Vaguely dredging up something I’d read at the Country Music Hall of Fame in Nashville some years past, I rhetorically mused to no one in particular, “Didn’t Bob Wills die a long time ago?” It certainly didn’t matter to these folks; the entire AARP-eligible population of the surrounding fifty-mile radius must have been queuing up in front of the Coleman to get a dose of the King of Western Swing’s ongoing legacy. Also present were our new friends from Deutschland, snapping photos of the theater’s ornate design.

“We can go inside?” they asked us, having seen our exit. We disclosed that we’d barely gotten in and out with our lives and it was likely too late for them, unless they wanted to purchase a ticket and spend an evening rocking and rolling with the Greatest Generation.

“Honestly, it might be a fun time. It’s probably the most America you’ll get on your trip, which I’m sure is saying something,” I contributed. It was an intriguing idea, but they were due in Tulsa that night and didn’t like driving The Route after dark, for that defeated the purpose of their adventure. Conversing a bit more—Bea was thrilled to dust off her latent but serviceable German, having lived in Düsseldorf for several years as a kid—we learned that they’d started in Chicago and were planning to ride the entirety of the Mother Road to its terminus in Santa Monica, a two-week expedition, their excitement palpable. We then rattled off our itinerary, in which something was evidently lost in translation because it incurred them to ask, “You are getting married?” We practically raced each other to awkwardly rebut that notion with strained, high-pitched titters.

It was time to go our separate ways; even the lingering daylight that is afforded to those undertaking a long-haul sojourn in proximity to the estival solstice was beginning to taper. As it turned out, they’d parked their rented convertible (now that’s how to cruise Route 66 in style) directly in front of Bubble, so we trailed them for the final few blocks of Main Street.
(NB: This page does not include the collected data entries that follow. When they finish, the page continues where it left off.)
/-! ### Rows of tiles and accumulators (R222) -/

def execVtr (d : BitVec 7) (t x p : BitVec 3) (g : BitVec 4) (s : State) : Out :=
  .next (rowOp false t.toNat x.toNat p.toNat g (fun s c row =>
    let sk := slotKey c.seqk
    let a := s.tileAddr sk t.toNat (row * 512)
    match s.verify .tile a 512 with
    | some b => .fault 7 6 a (some b)
    | none => .ok (s.setVreg sk d (s.guardMask sk g.toNat) (vregOf (s.bytes .tile a 512)))) s)
def execVtw (d : BitVec 7) (t x p : BitVec 3) (g : BitVec 4) (s : State) : Out :=
  .next (rowOp false t.toNat x.toNat p.toNat g (fun s c row =>
    let sk := slotKey c.seqk
    match s.writeTileRow sk t.toNat row (s.guardMask sk g.toNat) (s.vreg sk d) with
    | .error b => .fault 7 6 b.addr (some b)
    | .ok s => .ok s) s)
def execVar (d : BitVec 7) (t : BitVec 2) (x p : BitVec 3) (g : BitVec 4) (s : State) : Out :=
  .next (rowOp true t.toNat x.toNat p.toNat g (fun s c row =>
    let sk := slotKey c.seqk
    .ok (s.setVreg sk d (s.guardMask sk g.toNat) (s.accRow sk t.toNat row))) s)
def execVaw (d : BitVec 7) (t : BitVec 2) (x p : BitVec 3) (g : BitVec 4) (s : State) : Out :=
  .next (rowOp true t.toNat x.toNat p.toNat g (fun s c row =>
    let sk := slotKey c.seqk
    .ok (s.setAccRow sk t.toNat row
      (mergeLanes (s.guardMask sk g.toNat) (s.accRow sk t.toNat row) (s.vreg sk d)))) s)

/-! ### Index registers, spill memory, immediates (R223, R224) -/

def execVixs (x : BitVec 3) (i : BitVec 16) (s : State) : Out :=
  .next (microOrder 0 (fun s c => .ok (s.setIndex (slotKey c.seqk) x.toNat i)) s)
def execVixa (x : BitVec 3) (i : BitVec 16) (s : State) : Out :=
  .next (microOrder 0 (fun s c =>
    .ok (s.setIndex (slotKey c.seqk) x.toNat (s.index (slotKey c.seqk) x.toNat + i))) s)
def execVspl (d : BitVec 7) (v : BitVec 4) (s : State) : Out :=
  .next (microOrder 0 (fun s c =>
    let sk := slotKey c.seqk
    if !s.spillOk sk v.toNat then .fault 4 5 (512 * v.toNat) none
    else
      let b := vregBytes (s.vreg sk d)
      .ok { s with spill := (List.range 64).foldl (fun m w =>
        Kv.put m (sk * 1024 + 64 * v.toNat + w) (BitVec.ofNat 64 (leAt b (8 * w) 8))) s.spill }) s)
def execVfil (d : BitVec 7) (v : BitVec 4) (s : State) : Out :=
  .next (microOrder 0 (fun s c =>
    let sk := slotKey c.seqk
    if !s.spillOk sk v.toNat then .fault 4 5 (512 * v.toNat) none
    else
      .ok (s.setVreg sk d (BitVec.allOnes 128) (vregOf ((List.range 64).flatMap fun w =>
        leBytes 8 (Kv.get 0 s.spill (sk * 1024 + 64 * v.toNat + w)).toNat)))) s)
def execVmoviF32 (d : BitVec 7) (i : BitVec 16) (s : State) : Out :=
  .next (vop d 0 (fun _ _ => ofElems 32 fun _ => moviFloat fp32 i) s)
def execVmoviBf16 (d : BitVec 7) (i : BitVec 16) (s : State) : Out :=
  .next (vop d 0 (fun _ _ => ofElems 16 fun _ => moviFloat bf16 i) s)
def execVmoviF16 (d : BitVec 7) (i : BitVec 16) (s : State) : Out :=
  .next (vop d 0 (fun _ _ => ofElems 16 fun _ => moviFloat fp16 i) s)
def execVmoviI32 (d : BitVec 7) (i : BitVec 16) (s : State) : Out :=
  .next (vop d 0 (fun _ _ => ofElems 32 fun _ => (sx i).toNat) s)
def execVmoviI16 (d : BitVec 7) (i : BitVec 16) (s : State) : Out :=
  .next (vop d 0 (fun _ _ => ofElems 16 fun _ => (sx i).toNat) s)
def execVmoviI8 (d : BitVec 7) (i : BitVec 16) (s : State) : Out :=
  .next (vop d 0 (fun _ _ => ofElems 8 fun _ => (sx i).toNat) s)

/-- RESERVED_OP7 (R48, R210): a malformed micro-order stops the run at it, whatever its guard. -/
def execReservedOp7 (_word : BitVec 32) (s : State) : Out := .next (microOrder 0 (fun _ _ => .fault 1 1 0 none) s)

end Sys2Proof.Machine
end

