/-- R304 to R307, R309, R312 and R358. A TCB stands at a place `m` of memory, which `blockAt` answers: its counter at byte 8, its
successors' list named at bytes 112 and 120, its state at byte 200. -/
def Obligations.TasksSignalTheirSuccessors : Prop :=
  (∀ (s : State) (src : Source) (root : Word) (va : Nat) (ids : List Nat) (s1 : State) (m : Nat),
    s.blockAt src root va true = (s1, .ok m) → m % 256 = 0 →
    let b := s1.block m
    let n := leAt b 8 4
    let armed := leAt b 200 4 % 16 = 1 ∨ leAt b 200 4 % 16 = 4
    let place := s1.placement m
    (n = 0 → s.decrement src root va ids = (s1, .ok true)) ∧
    (1 < n ∨ (n = 1 ∧ ¬ armed) → ∃ u : State, s.decrement src root va ids = (u, .ok false) ∧ leAt (u.block m) 8 4 = n - 1 ∧
      ∀ a, (a < m + 8 ∨ m + 12 ≤ a) → Mem.get u.mem a = Mem.get s1.mem a) ∧
    (n = 1 → armed → leAt b 220 1 ≤ 1 →
      s1.placeFree (s1.releaseOctant (BitVec.ofNat 64 va) place (leAt b 232 2 % 1024)) true = true →
      ∃ (v : State) (r : ReadyRec), s.decrement src root va ids = (v.settleRec r.id, .ok false) ∧ leAt (v.block m) 8 4 = 0 ∧
        leAt (v.block m) 200 4 = 2 ∧ (∀ a, (a < m + 8 ∨ m + 204 ≤ a ∨ (m + 12 ≤ a ∧ a < m + 200)) → Mem.get v.mem a = Mem.get s1.mem a) ∧
        v.readies = s1.readies ++ [r] ∧ r.tcb = BitVec.ofNat 64 va ∧ r.task.toNat = leAt b 0 4 ∧ r.byDec = true)) ∧
  (∀ (s : State) (k : Nat) (s1 : State) (t : List Byte),
    readVia (s.xlatePlain (taskSource k) (s.slot (slotKey k)).xroot (s.slot (slotKey k)).tcb.toNat { kind := 0 }) 256 = (s1, .ok t) →
    s.successors k = s1.readList k (s.slot (slotKey k)).xroot (leAt t 112 8) (leAt t 120 4) 0 []) ∧
  (∀ (s : State) (k n i va : Nat) (rest : List Nat),
    let sk := slotKey k
    s.runDecs k n i [] = .done (s.modSlot sk fun c => { c with decs := some (i, []) }) ∧
    (s.rebuilding (s.slot sk).graph = false → va % 256 = 0 → va < 2 ^ 55 → ∀ s1 z,
      s.decrement (taskSource k) (s.slot sk).xroot va (s.ovIds sk) = (s1, .ok z) →
      s.runDecs k (n + 1) i (va :: rest) =
        (if z then s1.event "decrement of zero" (s.slot sk).tcb (BitVec.ofNat 64 va) else s1).runDecs k n (i + 1) rest)) ∧
  ∀ (s : State) (a : BitVec 5) (t : BitVec 4), role s = 1 → s.heldBack s.cur .amo = false →
    let k := s.cur
    let sk := slotKey s.cur
    let va := s.reg s.cur a
    let b := begun s t
    let waits (u : State) : State := (u.mark' k true).modSeq k fun q => { q with strong := false }
    (issuable s t [a] = true → va.toNat < 2 ^ 55 → va.toNat % 256 = 0 →
      (s.queuesEmpty k = true → (∀ c ∈ s.cmds, c.seqk ≠ k) → ∀ s1 z,
        b.decrement (taskSource k) (mine s).troot va.toNat (b.ovIds sk) = (s1, .ok z) → s1.cur = k →
        exec (.depdec a t) s = .next (if z then (s1.trapAt k 6 8 va.toNat 2).unissue k t
          else retired s t ((s1.adv k 4).mark' k true))) ∧
      (s.queuesEmpty k = true → (∀ c ∈ s.cmds, c.seqk ≠ k) → ∀ s1 m,
        b.blockAt (taskSource k) (mine s).troot va.toNat true = (s1, .ok m) → m % 256 = 0 → s1.cur = k →
        1 < leAt (s1.block m) 8 4 → Leads (.depdec a t) s fun u =>
          leAt (u.block m) 8 4 = leAt (s1.block m) 8 4 - 1 ∧ u.pc k = s1.pc k + 4) ∧
      (s.queuesEmpty k = false ∨ (∃ c ∈ s.cmds, c.seqk = k) → exec (.depdec a t) s = .next (waits b))) ∧
    (issuable s t [a] = true → 2 ^ 55 ≤ va.toNat → Leads (.depdec a t) s fun u => Trapped s u (mine s) 3 0 va.toNat 0) ∧
    (issuable s t [a] = true → va.toNat < 2 ^ 55 → va.toNat % 256 ≠ 0 →
      Leads (.depdec a t) s fun u => Trapped s u (mine s) 6 8 va.toNat 1) ∧
    (issuable s t [] = true → (mine s).decs = none → (mine s).triggered = true →
      exec (.trig t) s = .next (retired s t ((b.adv k 4).mark' k true))) ∧
    (issuable s t [] = true → (mine s).decs = none → (mine s).triggered = false → (self s).trigWait = none → ∃ es us,
      exec (.trig t) s = .next (waits ((b.modSlot sk fun c => { c with trigUid := some s.nextUid }).modSeq k fun q =>
        { q with trigWait := some (es, us) })) ∧
      (∀ r e, (r, e) ∈ es ↔ (r = sk * 4 ∨ r = sk * 4 + 1 ∨ r = sk * 4 + 2) ∧
        ((∃ x ∈ (s.seq r).stores, x.id = e) ∨ ((s.seq r).strong = true ∧ e = (s.seq r).nextEntry))) ∧
      ∀ u, u ∈ us ↔ ∃ c ∈ s.inFlight sk, c.uid = u) ∧
    (again s t = true → (mine s).decs = none → (mine s).triggered = false → ∀ w, (self s).trigWait = some w →
      let left (e : Nat × Nat) : Prop :=
        (∃ x ∈ (s.seq e.1).stores, x.id = e.2) ∨ ((s.seq e.1).strong = true ∧ (s.seq e.1).nextEntry = e.2)
      ((∃ e ∈ w.1, left e) ∨ (∃ u ∈ w.2, ∃ c ∈ s.cmds, c.uid = u) → exec (.trig t) s = .next (waits s)) ∧
      ((∀ e ∈ w.1, ¬ left e) → (∀ u ∈ w.2, ∀ c ∈ s.cmds, c.uid ≠ u) →
        ∀ s1 l s2 m s3 s4, s.successors k = .ok s1 l → s1.blockAt (taskSource k) (mine s).xroot (mine s).tcb.toNat true = (s2, .ok m) →
        (((s2.blockSet m 200 4 (leAt (s2.block m) 200 4 ||| 16)).modSlot sk fun c => { c with triggered := true }).modSeq k fun q =>
          { q with trigWait := none }).taskEnds sk true = (s3, true) →
        s3.runDecs k 65536 0 l = .done s4 → exec (.trig t) s =
          .next (retired s t (((s4.modSlot sk fun c => { c with decs := none, trigUid := none }).adv k 4).mark' k true))) ∧
      ((∀ e ∈ w.1, ¬ left e) → (∀ u ∈ w.2, ∀ c ∈ s.cmds, c.uid ≠ u) → (∀ g ∈ s.graphs, g.id ≠ (mine s).graph) →
        ∀ s1 s2 m, s.successors k = .ok s1 [] → s1.blockAt (taskSource k) (mine s).xroot (mine s).tcb.toNat true = (s2, .ok m) →
        m % 256 = 0 → s2.graphs = s.graphs → Leads (.trig t) s fun u => (u.slot sk).triggered = true ∧ (u.slot sk).decs = none ∧
          u.pc k = s2.pc k + 4 ∧ leAt (u.block m) 200 4 = leAt (s2.block m) 200 4 ||| 16 ∧
          ∀ j, (j < m + 200 ∨ m + 204 ≤ j) → Mem.get u.mem j = Mem.get s2.mem j)) ∧
    ∀ n : BitVec 3, s.heldBack k .store = false → (self s).stores.length < 16 →
      (issuable s t [a] = true → (mine s).triggered = false → (mine s).mode ≠ 1 → ∃ v : State,
        exec (.shapew a n t) s = .next (left s ((v.retireStore k t).prompt k)) ∧
        Becomes s v { popped (role s) t (mine s) with sideEffect := true, nokill := true }
          { self s with
            issued := true, pc := next4 s, nextEntry := (self s).nextEntry + 1
            stores := (self s).stores ++ [⟨(self s).nextEntry, .shape n.toNat (va.setWidth 32), 0, (self s).pc, 0, (mine s).seed,
              if (self s).any then (self s).last else 0⟩] }) ∧
      (issuable s t [a] = true → (mine s).triggered = true → Leads (.shapew a n t) s fun u => Trapped s u (mine s) 6 8 0 6)

/-- R338, R343, R344 and R416. A replayed task whose guard fails goes on in mode 3 at once. In a recorded task the guard's record goes to the end of the X stream's records, which `recordGuard`
does; it does so as stated here while the records fit the trace store (R339). -/
def Obligations.GuardsCountAndCompare : Prop :=
  ∀ (s : State) (a : BitVec 5) (i : BitVec 10) (t : BitVec 4), role s = 1 →
    ∀ g ∈ [(Instr.gshape a i t, 0, (s.reg s.cur a).toNat % 2 ^ 32, 0), (.gbr a i t, 1, (s.reg s.cur a).toNat % 2 ^ 16, 0),
        (.ghlth a i t, 2, (s.health &&& s.reg s.cur a).toNat, (s.reg s.cur a).toNat)],
      let c := mine s
      let sk := slotKey s.cur
      let o := Kv.get 0 c.occ i.toNat
      let agrees (gr : Graph) := ∃ r, gr.guard (s.cur / 32) c.tix i.toNat o = some r ∧ leAt r 1 1 = g.2.1 ∧ leAt r 16 8 = g.2.2.1
      let fails := c.mode = 2 ∧ ∃ gr, s.graph c.graph = some gr ∧ gr.mode = 2 ∧ ¬ agrees gr
      (ready s t [a] = true → i ≠ 0x3FF →
        (c.mode ≠ 1 → Leads g.1 s fun u => ∃ l, (∀ j, Kv.get 0 l j = if j = i.toNat then o + 1 else Kv.get 0 c.occ j) ∧
          (¬ fails → Becomes s u { moved (role s) t c with occ := l } { self s with pc := next4 s }) ∧
          (fails → ∀ gr, s.graph c.graph = some gr →
            Becomes s { u with notices := s.notices, cmds := s.cmds }
              { moved (role s) t c with occ := l, mode := 3, gid := i.toNat, kept := (mine u).kept } { self s with pc := next4 s } ∧
            u.notices = s.notices ++ [(gr.shape, gr.ver, c.tix, i.toNat, true)] ∧
            u.cmds = s.cmds.filterMap fun x => if slotKey x.seqk = sk then handOverCmd x else some x)) ∧
        (c.mode = 1 →
          exec g.1 s = .next (retired s t ((((begun s t).recordGuard sk g.2.1 i.toNat g.2.2.1 g.2.2.2).modSlot sk fun x =>
            { x with occ := Kv.put c.occ i.toNat (o + 1) }).adv s.cur 4)))) ∧
      (c.mode = 1 → ∀ gr, s.graph c.graph = some gr → gr.mode = 1 →
        ∃ r : List Byte, (r.length = 64 ∧ leAt r 0 1 = 5 ∧ leAt r 1 1 = g.2.1 ∧ leAt r 4 2 = i.toNat ∧ leAt r 8 4 = o % 2 ^ 32 ∧
          leAt r 12 4 = c.tix % 2 ^ 32 ∧ leAt r 16 8 = g.2.2.1 ∧ leAt r 24 8 = g.2.2.2) ∧
          let gr' : Graph := { gr with staged := Kv.put gr.staged (s.cur / 32 * 8) (Kv.get [] gr.staged (s.cur / 32 * 8) ++ [r]) }
          (gr'.stagedIn (octantOf (s.cur / 32)) ≤ 2 ^ 23 →
            (begun s t).recordGuard sk g.2.1 i.toNat g.2.2.1 g.2.2.2 = (begun s t).setGraph gr')) ∧
      (s.canIssue s.cur = true → i = 0x3FF → Leads g.1 s fun u => Trapped s u c 1 0 0 0)

namespace Sys2Proof.Claims

/-! ### The work of the engines at COMMAND_START -/

/-- A command stops with a trap of an engine against it (R347, R352), and memory is as before. -/
def CommandTraps (s u : State) (c : Cmd) (code engine status : Nat) : Prop :=
  u.cmd c.uid = some { c with failed := true } ∧ u.mem = s.mem ∧ u.scratch = s.scratch ∧
    ∃ r : TrapRec, u.policy = s.policy ++ [.trap r] ∧ r.code = code ∧ r.engine = engine ∧ r.status = BitVec.ofNat 32 status ∧
      r.seq = c.num ∧ r.pc = c.pc

/-- A command's engine takes it up now, and nothing else has to happen first: its slot keeps no thunk to force (R266), its
graph is neither recorded nor replayed (R339, R340), and its region is not checked for overlap (R293). -/
def Starts (s : State) (c : Cmd) : Prop :=
  s.cmd c.uid = some c ∧ c.phase = .waiting ∧ c.par = [] ∧ c.inj = 0 ∧ c.sent = 0 ∧ c.resumed = false ∧ c.sub = none ∧
    s.canStart c = true ∧ s.engineTurn c = true ∧ (s.slot (slotKey c.seqk)).nodes = [] ∧
    (s.slot (slotKey c.seqk)).demands = [] ∧ (s.slot (slotKey c.seqk)).mode = 0 ∧ s.ovl = [] ∧ s.host.poolrst = false

/-- A command that its engine has taken up before goes on. -/
def Goes (s : State) (c : Cmd) : Prop :=
  s.cmd c.uid = some c ∧ c.phase = .running ∧ c.failed = false ∧ c.sent = 0 ∧ (s.slot (slotKey c.seqk)).stopping = none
At a red light we bid safe travels out the window. They turned right, into the setting sun. We turned left, slipping back into Missouri thanks to the arbitrary disposition of imperialist boundary drawing: The border between what would be regarded as North and South in the western territories had been set at half a degree of latitude (approximately thirty-five miles) higher than the slavery/free division that had been determined as part of the Missouri Compromise of 1820, which itself was an extension of an imaginary line that had been plopped down dating back to 17th-century colonial charters.

Our drive was predominantly in silence as we briefly submitted to an expressway to squeeze what we could out of the sun’s waning beneficence. Perhaps the fatigue of what had developed into quite a distended day was starting to take its toll, though I surmised that Bea’s reticence might have also had a little bit to do with the Germans’ presumption of the quality of our relationship, exhuming intentionally suppressed thoughts and emotions and memories as if by the raging current of the Mississippi gushing over levees and sandbags.

We drifted south and east, the landscape transforming in front of our eyes. Hillocks, lacquered in velvety green, thrust up from the earth as open space shrank. The highway created its own contours in places, blasting through unwilling topography. We ditched the fast road once again. The new road wriggled and writhed, like the scrunched-up paper covering for a straw that’s been exposed to droplets of water in an attempt to entertain an impatient five-year-old at a restaurant. One-room churches and one-room schoolhouses, sometimes one and the same, would materialize and then get left behind in the gloaming. I could feel something seductive beneath the soil here. Without warning, a blue and white sign emerged out of the dusk, imploring us to BUCKLE UP FOR SAFETY but also, more importantly, inviting us into Arkansas.